Enhancing Photovoltaic Performance by Cathode Interfacial Modification with Inorganic/Organic Gradient Diffusion Structures

The modification of the interfacial contacts between the active layer and the electrode is of great importance in achieving high-performance organic solar cells (OSCs). Herein, a composite film with gradient diffusion structure based on zinc oxide (ZnO) and nonfullerene organic semiconductor of ITIC (G-ZnO/ITIC) is constructed by a convenient one-step solution-processing method for the interfacial modification of OSCs. The facilely constructed G-ZnO/ITIC composite films show enhanced surface hydrophobicity and comparatively smooth morphology, contributing to the improved interfacial contact between the inorganic interfacial layer and organic photoactive layer. Meanwhile, the cascade energy level established inside the bulk G-ZnO/ITIC cathode interfacial layer (CIL) would further assist in the electron-transporting process for efficient charge extraction.
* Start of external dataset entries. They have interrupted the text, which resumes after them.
/-- The loop looks at no byte before the one it asks for. -/
theorem decodeLoop_congr (h : ∀ a, off + k ≤ a → m.read a = m'.read a) :
    decodeLoop m len off n acc k = decodeLoop m' len off n acc k := by
  induction n generalizing acc k with
  | zero => rfl
  | succ n ih =>
    rw [decodeLoop, decodeLoop, h _ le_rfl]
    have hnext (b : Byte) := ih (acc := accumulate acc b k) (k := k + 1) fun a ha => h a (by omega)
    simp only [hnext]

end Loop

/-! What a decode answers. -/

namespace Codec

section Finish

variable {w : Nat} {c : Codec w} {s t : State} {off k : Nat} {acc : BitVec w} {rsp : Response}

/-- How a decode can end, told from the loop's own end. -/
theorem endDecode_next {e : DecodeEnd w} (h : c.endDecode s off e = .next t) :
    (∃ a j, e = .value a j ∧ t = s.respond (c.value (zzDec a) (off + j) j)) ∨
      ∃ f, e = .raised f ∧ t = s.respond (.fault f off) := by
  cases e with
  | value a j => injection h with h; exact .inl ⟨a, j, rfl, h.symm⟩
  | raised f => injection h with h; exact .inr ⟨f, rfl, h.symm⟩
  | absent i => cases h

/-- The response is the end's own, whatever the state it is given in. -/
theorem endDecode_respond (s' : State) {e : DecodeEnd w}
    (h : c.endDecode s off e = .next (s.respond rsp)) :
    c.endDecode s' off e = .next (s'.respond rsp) := by
  rcases endDecode_next h with ⟨a, j, rfl, ht⟩ | ⟨f, rfl, ht⟩
  · rw [State.respond_inj ht]; rfl
  · rw [State.respond_inj ht]; rfl

/-- With every byte below LEN in the storage a decode answers, a value with its bounds or a fault. -/
theorem finish_answers (hfull : ∀ a < s.len, (s.inseq.read a).isSome = true) :
    ∃ rsp, c.finish s off acc k = .next (s.respond rsp) ∧
      ((∃ v j, rsp = c.value v (off + j) j ∧ k + 1 ≤ j ∧ j ≤ k + (c.bound - k) ∧ off + j ≤ s.len) ∨
        ∃ f, rsp = .fault f off) := by
  rw [finish]
  rcases he : decodeLoop s.inseq s.len off (c.bound - k) acc k with ⟨a, j⟩ | f | i
  · exact ⟨_, rfl, .inl ⟨zzDec a, j, rfl, decodeLoop_value_bounds he⟩⟩
  · exact ⟨_, rfl, .inr ⟨f, rfl⟩⟩
  · rcases decodeLoop_cases s.inseq s.len off (c.bound - k) acc k with ⟨_, _, -, -, -, -, -, hc⟩ |
      ⟨_, -, -, -, -, -, hc⟩ | ⟨_, -, -, -, -, hc⟩ | ⟨i, -, hi, hr, -⟩
    case inl | inr.inl | inr.inr.inl => rw [he] at hc; cases hc
    have := hfull i hi
    rw [hr] at this
    cases this

end Finish

section Exec

variable {w : Nat} {c : Codec w} (hc : c.Lawful) {s t : State} {off : Nat}
include hc

/-- A decode that answered a value: its loop ended with it. -/
theorem decodeLoop_of_exec_value {v : BitVec w} {o cnt : Nat}
    (h : exec (c.vdec off) s = .next t) (hr : t.responses = s.responses ++ [c.value v o cnt]) :
    ∃ a, decodeLoop s.inseq s.len off c.bound 0#w 0 = .value a cnt ∧ v = zzDec a ∧
      t = s.respond (c.value (zzDec a) (off + cnt) cnt) := by
  rw [hc.exec_vdec] at h
  rcases endDecode_next h with ⟨a, j, he, rfl⟩ | ⟨f, -, rfl⟩
  · obtain ⟨rfl, -, rfl⟩ := hc.value_inj (State.eq_of_respond_responses hr)
    exact ⟨a, he, rfl, rfl⟩
  · have := congrArg Response.status (State.eq_of_respond_responses hr)
    rw [hc.value_status] at this
    exact absurd this.symm f.status_ne_ok

/-- A decode in whose input a value stands answers it. -/
theorem exec_of_decodeLoop_value {a : BitVec w} {j : Nat}
    (h : decodeLoop s.inseq s.len off c.bound 0#w 0 = .value a j) :
    exec (c.vdec off) s = .next (s.respond (c.value (zzDec a) (off + j) j)) := by
  rw [hc.exec_vdec, finish, Nat.sub_zero, h]
  rfl

theorem exec_of_decodeLoop_raised {f : DecodeFault}
    (h : decodeLoop s.inseq s.len off c.bound 0#w 0 = .raised f) :
    exec (c.vdec off) s = .next (s.respond (.fault f off)) := by
  rw [hc.exec_vdec, finish, Nat.sub_zero, h]
  rfl

theorem exec_answers (off : Nat) (hfull : ∀ a < s.len, (s.inseq.read a).isSome = true) :
    ∃ rsp, exec (c.vdec off) s = .next (s.respond rsp) ∧
      ((∃ v cnt, rsp = c.value v (off + cnt) cnt ∧ 1 ≤ cnt ∧ cnt ≤ c.bound ∧ off + cnt ≤ s.len) ∨
        ∃ f, rsp = .fault f off) := by
  simpa [hc.exec_vdec] using finish_answers (c := c) (off := off) (acc := 0#w) (k := 0) hfull

/-- The order of the checks (spec/60_exceptions.md R105). -/
theorem exec_status {rsp : Response} (h : exec (c.vdec off) s = .next t)
    (hr : t.responses = s.responses ++ [rsp]) :
    (s.inseq.StopsWithin s.len off c.bound → rsp.status = .ok) ∧
      (¬ s.inseq.StopsWithin s.len off c.bound →
        (c.bound ≤ s.len - off → rsp.status = .overlong) ∧
        (s.len - off < c.bound → rsp.status = .truncated)) := by
  rw [hc.exec_vdec] at h
  rcases endDecode_next h with ⟨a, j, he, rfl⟩ | ⟨f, he, rfl⟩
  · rw [State.eq_of_respond_responses hr]
    exact ⟨fun _ => hc.value_status _ _ _, fun hno => absurd (stopsWithin_of_decodeLoop he) hno⟩
  · have hcause := decodeLoop_raised_cause hc.bound_pos he
    have hwhich := hcause.eq_overlong_iff hc.bound_pos
    rw [State.eq_of_respond_responses hr]
    refine ⟨fun hstop => absurd hstop hcause.not_stopsWithin, fun _ => ⟨fun hav => ?_, fun hav => ?_⟩⟩
    · rw [hwhich.2 hav]; rfl
    · cases f with
      | truncated => rfl
      | overlong => exact absurd (hwhich.1 rfl) (not_le.2 hav)

/-- A value depends on its own bytes alone. -/
theorem exec_value_of_same_bytes {v : BitVec w} {o cnt len : Nat} {m : Memory}
    (h : exec (c.vdec off) s = .next t) (hr : t.responses = s.responses ++ [c.value v o cnt])
    (hm : ∀ i < cnt, m.read (off + i) = s.inseq.read (off + i)) (hlen : off + cnt ≤ len) :
    exec (c.vdec off) (s.withInput m len) = .next (t.withInput m len) := by
  obtain ⟨a, he, -, rfl⟩ := decodeLoop_of_exec_value hc h hr
  obtain ⟨b, k, hv, hk, rfl, rfl⟩ := value_eq_of_decodeLoop hc.groups_lt hc.groups_fit he
  have hv' : m.HoldsValue len off b k :=
    ⟨fun i hi => (hm i (by omega)).trans (hv.read i hi), hv.continues, hv.stops, by omega⟩
  exact exec_of_decodeLoop_value (s := s.withInput m len) hc
    (hv'.decodeLoop_eq hk hc.groups_lt hc.groups_fit)

/-- A byte the storage lacks below LEN stops the model (log 3). -/
theorem exec_absent {b : Nat → Byte} {k : Nat} (hk : k < c.bound) (hlen : off + k < s.len)
    (h : ∀ i < k, s.inseq.read (off + i) = some (b i) ∧ contBit (b i) = true)
    (hr : s.inseq.read (off + k) = none) :
    exec (c.vdec off) s = .fault (.inseqByteAbsent (off + k)) := by
  rw [hc.exec_vdec, finish, Nat.sub_zero, decodeLoop_continue hk.le fun i hi => ⟨by omega, h i hi⟩,
    decodeLoop_absent _ (by omega) hlen hr]
  rfl

end Exec

end Codec

/-- Settles O24: with every byte below LEN there, the loop ends with a value or a fault. -/
theorem everyDecodeAnswers : Obligations.EveryDecodeAnswers := fun _ off hinv =>
  ⟨Codec.exec_answers codec32_lawful off hinv.inseq_full,
    Codec.exec_answers codec64_lawful off hinv.inseq_full⟩

/-- Settles O25: a value has met a clear continuation bit, and each fault has R105's cause. -/
theorem faultFollowsTheOrderOfTheChecks : Obligations.FaultFollowsTheOrderOfTheChecks :=
  fun _ _ _ => ⟨fun _ _ => Codec.exec_status codec32_lawful,
    fun _ _ => Codec.exec_status codec64_lawful⟩

/-- Settles O26: the bytes of the value, laid out below the new LEN, hold the same value. -/
theorem decodeDependsOnConsumedBytesOnly : Obligations.DecodeDependsOnConsumedBytesOnly :=
  ⟨fun _ _ _ _ _ _ _ _ => Codec.exec_value_of_same_bytes codec32_lawful,
    fun _ _ _ _ _ _ _ _ => Codec.exec_value_of_same_bytes codec64_lawful⟩

/-- Settles O27: after its continuation bytes the loop asks for the byte that is not there. -/
theorem missingInputByteStopsTheModel : Obligations.MissingInputByteStopsTheModel := fun _ _ _ =>
  ⟨fun _ => Codec.exec_absent codec32_lawful, fun _ => Codec.exec_absent codec64_lawful⟩

/-! A command's response is a function of INSEQ and LEN. -/

/-- What a command answers in one state it answers in every state with the same INSEQ and LEN. -/
theorem exec_next_of_input_eq {i : Instr} {s s' : State} {rsp : Response} (hm : s.inseq = s'.inseq)
    (hl : s.len = s'.len) (h : exec i s = .next ((s.appendAll (storedBytes i)).respond rsp)) :
    exec i s' = .next ((s'.appendAll (storedBytes i)).respond rsp) := by
  cases i with
  | vdec32 off =>
    rw [show Instr.vdec32 off = codec32.vdec off from rfl, codec32_lawful.exec_vdec] at h ⊢
    rw [Codec.finish, ← hm, ← hl]
    exact Codec.endDecode_respond s' h
  | vdec64 off =>
    rw [show Instr.vdec64 off = codec64.vdec off from rfl, codec64_lawful.exec_vdec] at h ⊢
    rw [Codec.finish, ← hm, ← hl]
    exact Codec.endDecode_respond s' h
  | _ =>
    injection h with h
    obtain rfl := State.respond_inj h
    rfl

/-- Settles O29: the bytes are the command's own, the response that of its INSEQ and LEN. -/
theorem commandsDependOnNoHistory : Obligations.CommandsDependOnNoHistory := by
  intro i s s' t t' hm hl h h'
  have hread : ∀ j < (storedBytes i).length,
      t.outbuf.read (s.outlen + j) = t'.outbuf.read (s'.outlen + j) := fun j hj =>
    (exec_read_stored h hj).trans (exec_read_stored h' hj).symm
  have hlen := exec_outlen h
  have hlen' := exec_outlen h'
  obtain ⟨rsp, rfl, -⟩ := exec_next h
  have ht' := exec_next_of_input_eq hm hl h
  rw [h'] at ht'
  injection ht' with ht'
  exact ⟨rsp, (storedBytes i).length, by simp, by simp [ht'], hlen, hlen', hread⟩

end Sys2Proof.Machine
end

section
/-! SUPPORT. Encode against decode (spec/30_encoding.md section 2, spec/41_varint32.md section 3, spec/42_varint64.md
section 3): the bytes of an encoding as numbers, what a decode at either width makes of them, and which bytes
encode again to themselves. -/

namespace Sys2Proof.Machine

/-! Bytes and digits. -/

/-- A byte is its continuation bit and its group (spec/30_encoding.md R53). -/
theorem encodedByte_contBit_group (b : Byte) : encodedByte (contBit b) (group b) = b := by
  apply BitVec.eq_of_getLsbD_eq
  intro i hi
  rw [encodedByte, BitVec.getLsbD_append]
  by_cases h : i < 7
  · simp [h, group]
  · obtain rfl : i = 7 := by omega
    simp [contBit]

/-- Byte `i` of the encoding of `u` in `L` bytes. -/
def encodedAt (u L i : Nat) : Byte :=
  encodedByte (decide (i + 1 < L)) (BitVec.ofNat 7 (u / 2 ^ (7 * i)))

@[simp] theorem contBit_encodedAt (u L i : Nat) : contBit (encodedAt u L i) = decide (i + 1 < L) :=
  contBit_encodedByte _ _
Therefore, G-ZnO/ITIC-based PTB7-Th:PC₇₁BM OSCs exhibit power conversion efficiency (PCE) up to 8.73%, which is remarkably larger than these of conventional ZnO-based devices (7.88% for pure ZnO CIL device, 7.27% for ZnO/ITIC bilayer CIL device, and 6.93% for ZnO/ITIC blends CIL device). This gradient diffusion structure is also effective in the PTB7-Th:ITIC-based nonfullerene OSCs, showing improved PCE values from 6.63% to 7.29%. The facilely prepared ZnO/organic semiconductor composite films with gradient diffusion structures and improved device performance would significantly broaden the types of interfacial layers with minimized boundaries among various functional layers, representing an important concept advance in constructing high-performance CILs for OSCs.